theorem State.tryRecord_lasts {q0 : State} (s : State) (src : Nat) (d : EvData) (hq : q0.lasts s) :
    q0.lasts (State.tryRecord s src d).1 := by
  unfold State.tryRecord
  try dsimp only
  repeat' first
    | with_reducible first | assumption | apply State.ringWrite_lasts | apply State.bump_lasts
    | split | with_reducible refine State.lasts_mk ?_ rfl

theorem State.addCoal_lasts {q0 : State} (s : State) (src : Nat) (hq : q0.lasts s) :
    q0.lasts (State.addCoal s src) := by
  unfold State.addCoal
  try dsimp only
  repeat' first
    | with_reducible first | assumption
    | split | with_reducible refine State.lasts_mk ?_ rfl

theorem State.record_lasts {q0 : State} (s : State) (src : Nat) (d : EvData) (hq : q0.lasts s) :
    q0.lasts (State.record s src d) := by
  unfold State.record
  try dsimp only
  repeat' first
    | with_reducible first
      | assumption | apply State.tryRecord_lasts | apply State.setRg_lasts | refine State.lasts_fst (by assumption) ?_
    | split

theorem State.raise_lasts {q0 : State} (s : State) (a m : Nat) (hq : q0.lasts s) :
    q0.lasts (State.raise s a m) := by
  unfold State.raise
  try dsimp only
  repeat' first
    | with_reducible first
      | assumption | apply State.setRg_lasts | apply State.addCoal_lasts | apply State.record_lasts
      | refine State.each_lasts _ _ _ ?_ (fun i t ht => ?_) | refine State.lasts_fst (by assumption) ?_
    | split

theorem State.raiseF_lasts {q0 : State} (s : State) (a : Nat) (f : Fld) (hq : q0.lasts s) :
    q0.lasts (State.raiseF s a f) := by
  unfold State.raiseF
  try dsimp only
  repeat' first
    | with_reducible first | assumption | apply State.raise_lasts

theorem State.raiseWith_lasts {q0 : State} (s : State) (a i : Nat) (d : EvData) (hq : q0.lasts s) :
    q0.lasts (State.raiseWith s a i d) := by
  unfold State.raiseWith
  try dsimp only
  repeat' first
    | with_reducible first
      | assumption | apply State.setRg_lasts | apply State.addCoal_lasts | apply State.record_lasts | refine State.lasts_fst (by assumption) ?_
    | split

theorem State.raiseThr_lasts {q0 : State} (s : State) (q : Nat) (hq : q0.lasts s) :
    q0.lasts (State.raiseThr s q) := by
  unfold State.raiseThr
  try dsimp only
  repeat' first
    | with_reducible first
      | assumption | apply State.setRg_lasts | apply State.addCoal_lasts | apply State.record_lasts
    | split

theorem execEvSrcCfgWrite_lasts {q0 : State} (src : Fin 1536) (v : Word) (s : State) (hq : q0.lasts s) :
    q0.lastsOut (execEvSrcCfgWrite src v s) := by
  unfold execEvSrcCfgWrite
  try dsimp only
  repeat' first
    | with_reducible first
      | assumption | apply State.lastsOut_next | apply State.store_lasts | apply State.record_lasts
    | split

theorem execEventModerationTimeout_lasts {q0 : State} (ring : Fin 64) (s : State) (hq : q0.lasts s) :
    q0.lastsOut (execEventModerationTimeout ring s) := by
  unfold execEventModerationTimeout
  try dsimp only
  repeat' first
    | with_reducible first
      | assumption | apply State.lastsOut_next | apply State.setRing_lasts | apply State.sendMsix_lasts
    | split | with_reducible refine State.lasts_mk ?_ rfl

theorem State.setQp_lasts {q0 : State} (s : State) (q : Nat) (x : Qp) (hq : q0.lasts s) :
    q0.lasts (State.setQp s q x) :=
  State.lasts_mk hq rfl

theorem State.setDesc_lasts {q0 : State} (s : State) (q : Nat) (d : Desc) (hq : q0.lasts s) :
    q0.lasts (State.setDesc s q d) := by
  unfold State.setDesc
  try dsimp only
  repeat' first
    | with_reducible first | assumption | apply State.setQp_lasts
    | split | with_reducible refine State.lasts_mk ?_ rfl

theorem State.addRec_lasts {q0 : State} (s : State) (q : Nat) (words : List Word) (irq : Bool) (hq : q0.lasts s) :
    q0.lasts (State.addRec s q words irq) := by
  unfold State.addRec
  try dsimp only
  repeat' first
    | with_reducible first | assumption | apply State.setQp_lasts | apply State.raiseF_lasts
    | split | with_reducible refine State.lasts_mk ?_ rfl

theorem State.descEnd_lasts {q0 : State} (s : State) (q dseq status code units ckpt oseq : Nat) (hq : q0.lasts s) :
    q0.lasts (State.descEnd s q dseq status code units ckpt oseq) := by
  unfold State.descEnd
  try dsimp only
  repeat' first
    | with_reducible first
      | assumption | apply State.setQp_lasts | apply State.addRec_lasts | refine State.lasts_fst (by assumption) ?_
    | split | with_reducible refine State.lasts_mk ?_ rfl

theorem State.hiMarkGone_lasts {q0 : State} (s : State) (n : Nat) (hq : q0.lasts s) :
    q0.lasts (State.hiMarkGone s n) := by
  unfold State.hiMarkGone
  try dsimp only
  repeat' first
    | with_reducible first
      | assumption | apply State.descEnd_lasts | refine State.lasts_foldl _ _ ?_ (fun t x ht => ?_)
      | refine State.lasts_foldlP _ _ ?_ (fun t x ht => ?_)

theorem State.hiMarksGone_lasts {q0 : State} (s : State) (hq : q0.lasts s) :
    q0.lasts (State.hiMarksGone s) := by
  unfold State.hiMarksGone
  try dsimp only
  repeat' first
    | with_reducible first
      | assumption | apply State.descEnd_lasts | refine State.lasts_foldl _ _ ?_ (fun t x ht => ?_)
      | refine State.lasts_foldlP _ _ ?_ (fun t x ht => ?_)

theorem State.hiFoldIn_lasts {q0 : State} (s : State) (n : Nat) (arm : Bool) (fold : Option (Nat × Nat)) (hq : q0.lasts s) :
    q0.lasts (State.hiFoldIn s n arm fold) := by
  unfold State.hiFoldIn
  try dsimp only
  repeat' first
    | with_reducible first | assumption | apply State.descEnd_lasts | refine State.lasts_fst (by assumption) ?_
    | split | with_reducible refine State.lasts_mk ?_ rfl

theorem State.hiCommit_lasts {q0 : State} (s : State) (n : Nat) (hq : q0.lasts s) :
    q0.lasts (State.hiCommit s n) :=
  State.lasts_mk hq rfl

theorem State.hiFoldDone_lasts {q0 : State} (s : State) (d : Option (Nat × Nat × Nat)) (seq : Nat) (hq : q0.lasts s) :
    q0.lasts (State.hiFoldDone s d seq) := by
  unfold State.hiFoldDone
  try dsimp only
  repeat' first
    | with_reducible first | assumption | apply State.descEnd_lasts | refine State.lasts_fst (by assumption) ?_
    | split

theorem State.hiFoldRefused_lasts {q0 : State} (s : State) (d : Option (Nat × Nat × Nat)) (code : Nat) (hq : q0.lasts s) :
    q0.lasts (State.hiFoldRefused s d code) := by
  unfold State.hiFoldRefused
  try dsimp only
  repeat' first
    | with_reducible first | assumption | apply State.descEnd_lasts | refine State.lasts_fst (by assumption) ?_
    | split

theorem State.hiTile_lasts {q0 : State} (s : State) (src : Option (Nat × Nat)) (hq : q0.lasts s) :
    q0.lasts (State.hiTile s src) := by
  unfold State.hiTile
  try dsimp only
  repeat' first
    | with_reducible first | assumption | apply State.setDesc_lasts | refine State.lasts_fst (by assumption) ?_
    | split | with_reducible refine State.lasts_mk ?_ rfl

theorem State.hiLoaded_lasts {q0 : State} (s : State) (src : Option (Nat × Nat)) (st : Nat) (hq : q0.lasts s) :
    q0.lasts (State.hiLoaded s src st) := by
  unfold State.hiLoaded
  try dsimp only
  repeat' first
    | with_reducible first | assumption | apply State.descEnd_lasts | refine State.lasts_fst (by assumption) ?_
    | split

theorem State.mmioGo_lasts {q0 : State} (s : State) (held : List Nat) (l : List Mmio) (h : q0.lasts s) : q0.lasts (State.mmioGo s held l).1 := by
  induction l generalizing s held with
  | nil =>
    unfold State.mmioGo
    try dsimp only
    repeat' first
      | with_reducible first
        | assumption | apply State.lastsOut_next | refine State.each_lasts _ _ _ ?_ (fun i t ht => ?_) | apply State.after_lasts
        | refine State.lasts_foldl _ _ ?_ (fun t x ht => ?_) | refine State.lasts_foldlP _ _ ?_ (fun t x ht => ?_)
        | refine State.lasts_ite (fun _ => ?_) (fun _ => ?_) | refine State.lasts_iteP (fun _ => ?_) (fun _ => ?_)
        | refine State.lasts_fst (by assumption) ?_
      | intro _ | split | with_reducible refine State.lasts_mk ?_ rfl
  | cons e r ih =>
    unfold State.mmioGo
    try dsimp only
    repeat' first
      | with_reducible first
        | assumption | apply State.lastsOut_next | apply ih | apply State.emit_lasts | apply State.raiseF_lasts
        | refine State.each_lasts _ _ _ ?_ (fun i t ht => ?_) | apply State.after_lasts | refine State.lasts_foldl _ _ ?_ (fun t x ht => ?_)
        | refine State.lasts_foldlP _ _ ?_ (fun t x ht => ?_) | refine State.lasts_ite (fun _ => ?_) (fun _ => ?_)
        | refine State.lasts_iteP (fun _ => ?_) (fun _ => ?_) | refine State.lasts_fst (by assumption) ?_
      | intro _ | split | with_reducible refine State.lasts_mk ?_ rfl

theorem State.mmioFlush_lasts {q0 : State} (s : State) (hq : q0.lasts s) :
    q0.lasts (State.mmioFlush s) := by
  unfold State.mmioFlush
  try dsimp only
  repeat' first
    | with_reducible first | assumption | apply State.mmioGo_lasts | refine State.lasts_fst (by assumption) ?_
    | split | with_reducible refine State.lasts_mk ?_ rfl

theorem State.hiResponse_lasts {q0 : State} (s : State) (key status : Nat) (data : List (BitVec 256)) (hq : q0.lasts s) :
    q0.lasts (State.hiResponse s key status data) := by
  unfold State.hiResponse
  try dsimp only
  repeat' first
    | with_reducible first | assumption | apply State.mmioFlush_lasts
    | split | with_reducible refine State.lasts_mk ?_ rfl

theorem State.setHv_lasts {q0 : State} (s : State) (i x : Nat) (hq : q0.lasts s) :
    q0.lasts (State.setHv s i x) := by
  unfold State.setHv
  try dsimp only
  repeat' first
    | with_reducible first | assumption | apply State.setRg_lasts

theorem State.hxFollow_lasts {q0 : State} (s : State) (m : HxMove) (hq : q0.lasts s) :
    q0.lasts (State.hxFollow s m) := by
  unfold State.hxFollow
  try dsimp only
  repeat' first
    | with_reducible first | assumption | apply State.raise_lasts | refine State.lasts_fst (by assumption) ?_
    | split | with_reducible refine State.lasts_mk ?_ rfl

theorem State.hxCapture_lasts {q0 : State} (s : State) (k : Nat) (inst : Int) (hq : q0.lasts s) :
    q0.lasts (State.hxCapture s k inst) := by
  unfold State.hxCapture
  try dsimp only
  repeat' first
    | with_reducible first
      | assumption | apply State.tick_lasts | apply State.setHv_lasts | apply State.setRf_lasts | apply State.raise_lasts
    | split

theorem State.setUio_lasts {q0 : State} (s : State) (n : Nat) (x : UserIo) (hq : q0.lasts s) :
    q0.lasts (State.setUio s n x) :=
  State.lasts_mk hq rfl

theorem State.uioDrive_lasts {q0 : State} (s : State) (n : Nat) (lvl oe : Bool) (hq : q0.lasts s) :
    q0.lasts (State.uioDrive s n lvl oe) := by
  unfold State.uioDrive
  try dsimp only
  repeat' first
    | with_reducible first | assumption | apply State.setUio_lasts | refine State.lasts_fst (by assumption) ?_
    | split | with_reducible refine State.lasts_mk ?_ rfl

theorem State.axRefuse_lasts {q0 : State} (s : State) (n : Nat) (hq : q0.lasts s) :
    q0.lasts (State.axRefuse s n) := by
  unfold State.axRefuse
  try dsimp only
  repeat' first
    | with_reducible first | assumption | apply State.setRg_lasts

theorem State.axRewrap_lasts {q0 : State} (s : State) (n : Nat) (hq : q0.lasts s) :
    q0.lasts (State.axRewrap s n) := by
  unfold State.axRewrap
  try dsimp only
  repeat' first
    | with_reducible first | assumption | apply State.setAx_lasts
    | split

theorem execAxCfgWrite_lasts {q0 : State} (n : Fin 8) (v : Word) (s : State) (hq : q0.lasts s) :
    q0.lastsOut (execAxCfgWrite n v s) := by
  unfold execAxCfgWrite
  try dsimp only
  repeat' first
    | with_reducible first
      | assumption | apply State.lastsOut_next | apply State.axRefuse_lasts | apply State.store_lasts | apply State.setAx_lasts
      | apply State.axRewrap_lasts
    | split | with_reducible refine State.lasts_mk ?_ rfl

theorem execAxFiltWrite_lasts {q0 : State} (n : Fin 8) (v : Word) (s : State) (hq : q0.lasts s) :
    q0.lastsOut (execAxFiltWrite n v s) := by
  unfold execAxFiltWrite
  try dsimp only
  repeat' first
    | with_reducible first
      | assumption | apply State.lastsOut_next | apply State.axRefuse_lasts | apply State.store_lasts
    | split

theorem execAxSsiWrite_lasts {q0 : State} (n : Fin 8) (v : Word) (s : State) (hq : q0.lasts s) :
    q0.lastsOut (execAxSsiWrite n v s) := by
  unfold execAxSsiWrite
  try dsimp only
  repeat' first
    | with_reducible first
      | assumption | apply State.lastsOut_next | apply State.axRefuse_lasts | apply State.store_lasts
    | split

Instructions to follow: Scan the preceding listing for lines that contain the word "ckpt". Give only how many there are.

Solution for this exercise: 2